連載:『コミックガンマ』(1992〜1995年)
単行本:竹書房バンブーコミックス(1993〜1994年) 全2巻


 元来はラジオドラマを中心とするメディアミックス企画として出発した物語(後に、小説とOVAも発売)。コミック版は、『破妖の剣』などで有名な厦門潤(あもい・じゅん)が担当し、『コミックガンマ』の創刊号から連載されたが、途中で休載となり、再開されぬまま雑誌が休刊してしまったため、連載末期の話は単行本未収録のまま未完状態。昨今の作者は「陸乃家鴨(おかの・あひる)」の名で18禁作品などを発表している。
 10年前に富士山近辺に落下した謎の隕石を研究することを目的に設置された「国際アカデミア学園」に通う8人の高校生達を主人公とした物語。

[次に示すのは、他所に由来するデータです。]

-- ==== Sys2Proof/Machine/Management.lean ====
section
/-! DEFINITION. The taking of a request (R168, R169, R170), the staging record (R172 to R177), and IDENTIFY, BAD_KIND, SET
TIME, SET LEVEL FLOOR and ACK FAULT. -/

namespace Sys2Proof.Machine

/-- The outcome of a request (R169): status and response payload; `stamp` where the response's time is not the timebase value
at the start of the taking (log 8). -/
structure Reply where
  status : Status
  payload : List Byte := []
  stamp : Option Nat := none
  deriving DecidableEq, Repr

/-- A request answered without effect (R169). -/
def refuse (status : Status) (payload : List Byte) (s : State) : State × Reply := (s, { status := status, payload := payload })

/-- A request carried out (R171). -/
def accept (payload : List Byte) (s : State) : State × Reply := (s, { status := .ok, payload := payload })

/-- A request refused with a field number (R170). -/
def badField (n : Nat) (s : State) : State × Reply := refuse .badValue (encU 1 n) s

/-- The start of a taking (R147, R169): the request leaves the intake and the response claim is set. -/
def beginTaking (rest : List Request) (s : State) : State :=
  (s.withMgmt { s.mgmt with intake := rest }).withQueue { s.queue with responseClaim := responseSpace }

/-- The RESPONSE record of a taking (R170, R198). -/
def responseOf (r : Request) (stamp : Nat) (reply : Reply) (s : State) : ResponseRecord :=
  { tag := r.tag
    kind := r.kind
    status := reply.status
    time := reply.stamp.getD stamp
    takenCount := inc32 s.mgmt.taken
    payload := reply.payload }

/-- The end of a taking (R147, R169): the claim becomes 0, the RESPONSE joins the control list, the holder is served, and the
unit's own figures follow. -/
def finishTaking (r : Request) (stamp : Nat) (t : State × Reply) : State :=
  let s := t.1
  let response := responseOf r stamp t.2 s
  let s1 := s.withQueue (serveHolder (joinControl (.response response) { s.queue with responseClaim := 0 }))
  s1.withMgmt
    { s1.mgmt with
      taken := inc32 s1.mgmt.taken
      refused := if t.2.status = .ok then s1.mgmt.refused else inc32 s1.mgmt.refused
      lastTaken := some ⟨r.tag, r.kind, t.2.status⟩ }

/-- Whether the queue has room for a taking (R168): the claims of the holder are not subtracted. -/
def roomToTake (s : State) : Bool := decide (responseSpace ≤ freeSpace s.queue)

/-- The taking of the oldest request of the intake, when it is of a kind and there is room (R168, R169). With no such request,
or no room, the unit takes none and nothing happens (log 3). -/
def takeRequest (isKind : Nat → Bool) (body : List Byte → State → State × Reply) (s : State) : State :=
  match s.mgmt.intake with
  | [] => s
  | r :: rest =>
    if isKind r.kind.toNat && roomToTake s then
      endEvent (finishTaking r s.run.timebase (body r.payload (beginTaking rest s)))
    else s

/-- The taking of a request of one kind code (R198). -/
def takeKind (code : Nat) (body : List Byte → State → State × Reply) (s : State) : State :=
  takeRequest (fun k => k == code) body s

/-- A body whose request has a payload of a fixed length (R169, R198). -/
def withLength (n : Nat) (body : List Byte → State → State × Reply) (payload : List Byte) (s : State) : State × Reply :=
  if payload.length = n then body payload s else refuse .malformed [] s

/-- Whether a kind is one of the twenty-six (R198). -/
def definedKind (k : Nat) : Bool := decide (1 ≤ k) && decide (k ≤ 26)

/-- BAD_KIND (R169): a request of an undefined kind is taken. -/
def execBadKind (s : State) : Host.Outcome State Fault Refusal :=
  .next (takeRequest (fun k => !definedKind k) (fun _ s => refuse .badKind [] s) s)

/-! ### IDENTIFY, SET TIME, SET LEVEL FLOOR, ACK FAULT -/

/-- The identification content (R178). -/
def identification : List Byte :=
  encU 2 4418 ++ encU 2 1283 ++ encU 1 3 ++ encU 2 3 ++ encU 2 contextCapacity ++ encU 2 cellCount ++ encU 2 512
    ++ encU 2 64 ++ encU 2 markerCapacity ++ encU 4 queueCapacity ++ encU 4 dataCapacity ++ encU 2 4

/-- IDENTIFY (R178). -/
def execIdentify (s : State) : Host.Outcome State Fault Refusal :=
  .next (takeKind 1 (withLength 0 fun _ s => accept identification s) s)

/-- SET TIME (R19): the timebase takes the carried value, and the replaced one is returned. Which of the two the response's time
is, is free (log 8). -/
def setTime (payload : List Byte) (s : State) : State × Reply :=
  let old := s.run.timebase
  let new := fieldU 0 4 payload
  (s.withRun { s.run with timebase := new },
    { status := .ok, payload := encU 4 old, stamp := if Config.setTimeStampsNew then some new else none })

/-- SET_TIME (R19). -/
def execSetTime (s : State) : Host.Outcome State Fault Refusal :=
  .next (takeKind 2 (withLength 4 setTime) s)

/-- SET LEVEL FLOOR (R161). -/
def setLevelFloor (payload : List Byte) (s : State) : State × Reply :=
  let floor := fieldU 0 1 payload
  if 5 < floor then badField 1 s
  else
    let level := max s.queue.level floor
    accept (encU 1 level) (s.withQueue { s.queue with floor := floor, level := level })

/-- SET_LEVEL_FLOOR (R161). -/
def execSetLevelFloor (s : State) : Host.Outcome State Fault Refusal :=
  .next (takeKind 25 (withLength 1 setLevelFloor) s)

/-- What ACK FAULT answers of a slot (R194). -/
def slotAnswer (slot : Slot) : List Byte :=
  encB slot.lock ++ encU 1 slot.lost ++ encKind (slot.record.map FaultRecord.kind)

/-- A slot acknowledged (R194): lock cleared, lost count 0, record kept. -/
def acknowledge (slot : Slot) : Slot := { slot with lock := false, lost := 0 }

/-- ACK FAULT (R194). -/
def ackFault (payload : List Byte) (s : State) : State × Reply :=
  match fieldU 0 1 payload with
  | 1 => accept (slotAnswer s.faults.hard) (s.withFaults { s.faults with hard := acknowledge s.faults.hard })
  | 2 => accept (slotAnswer s.faults.soft) (s.withFaults { s.faults with soft := acknowledge s.faults.soft })
  | _ => badField 1 s

/-- ACK_FAULT (R194). -/
def execAckFault (s : State) : Host.Outcome State Fault Refusal :=
  .next (takeKind 26 (withLength 1 ackFault) s)

/-! ### The staging record -/

/-- The part count of a target (R172). -/
def partCount : StagingTarget → Nat
  | .envelope _ => 4
  | .calibration _ => 1

/-- A part, where it is filled. -/
def partAt (st : Staging) (k : Nat) : Option PartData := (st.parts.find? fun e => e.1 == k).map Prod.snd

/-- The part-filled set as its bits (R196). -/
def filledBits (st : Staging) : Nat := (st.parts.map fun e => 2 ^ e.1).sum

/-- A target as answered: kind and id (R174, R176, R177). -/
def targetAnswer (t : StagingTarget) : List Byte := encU 1 (targetKindCode t) ++ encU 1 (targetId t)

/-- The target of a kind code and an id, or the number of the field out of range (R174). -/
def targetOf (kind id : Nat) : StagingTarget ⊕ Nat :=
  match kind with
  | 1 => if id ≤ 63 then .inl (.envelope id) else .inr 2
  | 2 =>
    match headOf id with
    | some h => .inl (.calibration h)
    | none => .inr 2
  | _ => .inr 1

/-- STAGE OPEN (R174). -/
def stageOpen (payload : List Byte) (s : State) : State × Reply :=
  match targetOf (fieldU 0 1 payload) (fieldU 1 1 payload) with
  | .inr n => badField n s
  | .inl t =>
    match s.mgmt.staging with
    | some st => refuse .conflict (targetAnswer st.target ++ encU 1 (filledBits st)) s
    | none =>
      if frozen s.run.runState then refuse .frozen [] s
      else accept (encU 1 (partCount t)) (s.withMgmt { s.mgmt with staging := some { target := t } })

/-- STAGE_OPEN (R174). -/
def execStageOpen (s : State) : Host.Outcome State Fault Refusal :=
  .next (takeKind 5 (withLength 2 stageOpen) s)

/-- The payload length of a part of a target, part index included (R198). -/
def partLength (t : StagingTarget) (k : Nat) : Nat :=
  match t with
  | .envelope _ => if k = 0 then 131 else 129
  | .calibration _ => 36

/-- The content of a part as carried (R172, R198). -/
def partContent (t : StagingTarget) (k : Nat) (payload : List Byte) : PartData :=
  match t with
  | .envelope _ =>
    if k = 0 then .limits (some (fieldU 1 2 payload)) (fieldsU 3 4 32 payload)
    else .limits none (fieldsU 1 4 32 payload)
  | .calibration _ => .knots (fieldsI 1 2 17 payload) (fieldU 35 1 payload)

/-- A part written whole (R175), the parts kept in index order. -/
def insertPart (k : Nat) (d : PartData) : List (Nat × PartData) → List (Nat × PartData)
  | [] => [(k, d)]
  | (i, e) :: rest =>
    if k < i then (k, d) :: (i, e) :: rest
    else if k = i then (k, d) :: rest
    else (i, e) :: insertPart k d rest

/-- STAGE PART (R175). -/
def stagePart (payload : List Byte) (s : State) : State × Reply :=
  if payload.isEmpty then refuse .malformed [] s
  else
    match s.mgmt.staging with
    | none => refuse .notStaged [] s
    | some st =>
      let k := fieldU 0 1 payload
      if partCount st.target ≤ k then badField 1 s
      else if payload.length ≠ partLength st.target k then refuse .malformed [] s
      else
        let st1 : Staging := { st with parts := insertPart k (partContent st.target k payload) st.parts }
        accept (encU 1 (filledBits st1)) (s.withMgmt { s.mgmt with staging := some st1 })

/-- STAGE_PART (R175). -/
def execStagePart (s : State) : Host.Outcome State Fault Refusal :=
  .next (takeKind 6 stagePart s)

/-- The lowest part of a target that is missing (R176). -/
def missingPart (st : Staging) : Option Nat := (List.range (partCount st.target)).find? fun k => (partAt st k).isNone

/-- The largest sector limit (R90). -/
def maxLimit : Nat := 200000

/-- The largest centre height (R90). -/
def maxCentreHeight : Nat := 60000

/-- The item of the first value of a part that is out of range (R176): the centre height as 128, then limits by sector, or
knots by number. -/
def badItem (k : Nat) : PartData → Option Nat
  | .limits centre limits =>
    if maxCentreHeight < centre.getD 0 then some 128
    else (limits.findIdx? fun l => decide (maxLimit < l)).map fun i => 32 * k + i
  | .knots knots _ => knots.findIdx? fun o => !inRange (-2000) 2000 o

/-- The part and item of the first value out of range, the parts in index order (R176). -/
def badValueOf : List (Nat × PartData) → Option (Nat × Nat)
  | [] => none
  | (k, d) :: rest =>
    match badItem k d with
    | some i => some (k, i)
    | none => badValueOf rest

/-- The limits of the staged parts, in sector order (R91). -/
def stagedLimits : List (Nat × PartData) → List Nat
  | [] => []
  | (_, .limits _ limits) :: rest => limits ++ stagedLimits rest
  | (_, .knots _ _) :: rest => stagedLimits rest

/-- The staged centre height (R91). -/
def stagedCentre : List (Nat × PartData) → Nat
  | [] => 0
  | (_, .limits (some c) _) :: _ => c
  | (_, .limits none _) :: rest => stagedCentre rest
  | (_, .knots _ _) :: rest => stagedCentre rest

/-- The staged calibration table (R58). -/
def stagedCalibration : List (Nat × PartData) → Calibration
  | [] => {}
  | (_, .knots knots floor) :: _ => { defined := true, knots := knots, intensityFloor := floor }
  | (_, .limits _ _) :: rest => stagedCalibration rest

/-- The target installed (R58, R91). -/
def installTarget (st : Staging) (s : State) : State :=
  match st.target with
  | .envelope j =>
    s.withRoute { s.route with
      envelopes := tableSet {} s.route.envelopes j
        { defined := true, centreHeight := stagedCentre st.parts, limits := stagedLimits st.parts } }
  | .calibration h =>
    s.withCorrector h { s.correctors.get h with calibration := stagedCalibration st.parts }

/-- STAGE COMMIT (R176). -/
def stageCommit (_payload : List Byte) (s : State) : State × Reply :=
  match s.mgmt.staging with
  | none => refuse .notStaged [] s
  | some st =>
    match missingPart st with
    | some k => refuse .incomplete (encU 1 k) s
    | none =>
      match badValueOf st.parts with
      | some (k, i) => refuse .badValue (encU 1 k ++ encU 1 i) s
      | none =>
        if frozen s.run.runState then refuse .frozen [] s
        else
          let s1 := installTarget st s
          accept (targetAnswer st.target) (s1.withMgmt { s1.mgmt with staging := none })

/-- STAGE_COMMIT (R176). -/
def execStageCommit (s : State) : Host.Outcome State Fault Refusal :=
  .next (takeKind 7 (withLength 0 stageCommit) s)

/-- STAGE DISCARD (R177). -/
def stageDiscard (_payload : List Byte) (s : State) : State × Reply :=
  match s.mgmt.staging with
  | none => refuse .notStaged [] s
  | some st =>
    accept (targetAnswer st.target ++ encU 1 (filledBits st)) (s.withMgmt { s.mgmt with staging := none })

/-- STAGE_DISCARD (R177). -/
def execStageDiscard (s : State) : Host.Outcome State Fault Refusal :=
  .next (takeKind 8 (withLength 0 stageDiscard) s)

end Sys2Proof.Machine
end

同学園の教師・羽柴当吉の「単位をやろう」という言葉につられて、隕石の中から発見された謎の機械に乗せられた8人は、それが実は宇宙からの侵略者と戦うための巨大ロボットであることを知らされ、そのまま成り行きで地球の未来を賭けた決戦へと駆り出されることになる。
 8人の高校生達は男女4名ずつで、学年も所属クラブもバラバラなのだが、その中の一人でテニス部員のスーザン・ウォーカーという二年生の女生徒(CV:玉川紗己子)が登場する。彼女の所属するテニス部は、それなりに実績のあるクラブらしいが、残念ながら本編中ではテニス部の場面は登場しないので、テニス漫画として評価出来る要素は無い。
 にも関わらず、なぜ取り上げたのかというと、私のこの作品に対する思い入れが非常に強いからである。当時は「人気声優を揃えたラジオドラマ」自体が新鮮で、その後のアニラジ大増殖の呼び水となった作品の筈なのだが、残念ながら現在のweb上で本作品について語る人は殆どいない。まぁ、確かに物語としては中途半端なところで終わってしまっているし、当時の声優ファン以外には、本作品の魅力は伝わりにくいかもしれない。ただ、それでもせめて名前くらいは知っておいて欲しい、というのが、この作品に魅せられた世代のオタクの一人としての率直な気持ちなのである(既にレビューじゃないな、今回)。
 ちなみに、メディアごとに主人公達の恋愛相手が違うという希有な設定の作品であり、漫画版は終盤で「まさかの大どんでん返し」が起こるのだが、残念ながらその話は単行本に収録されていない。なんとか雑誌掲載分をまとめた完全版を出して欲しいんだがなぁ。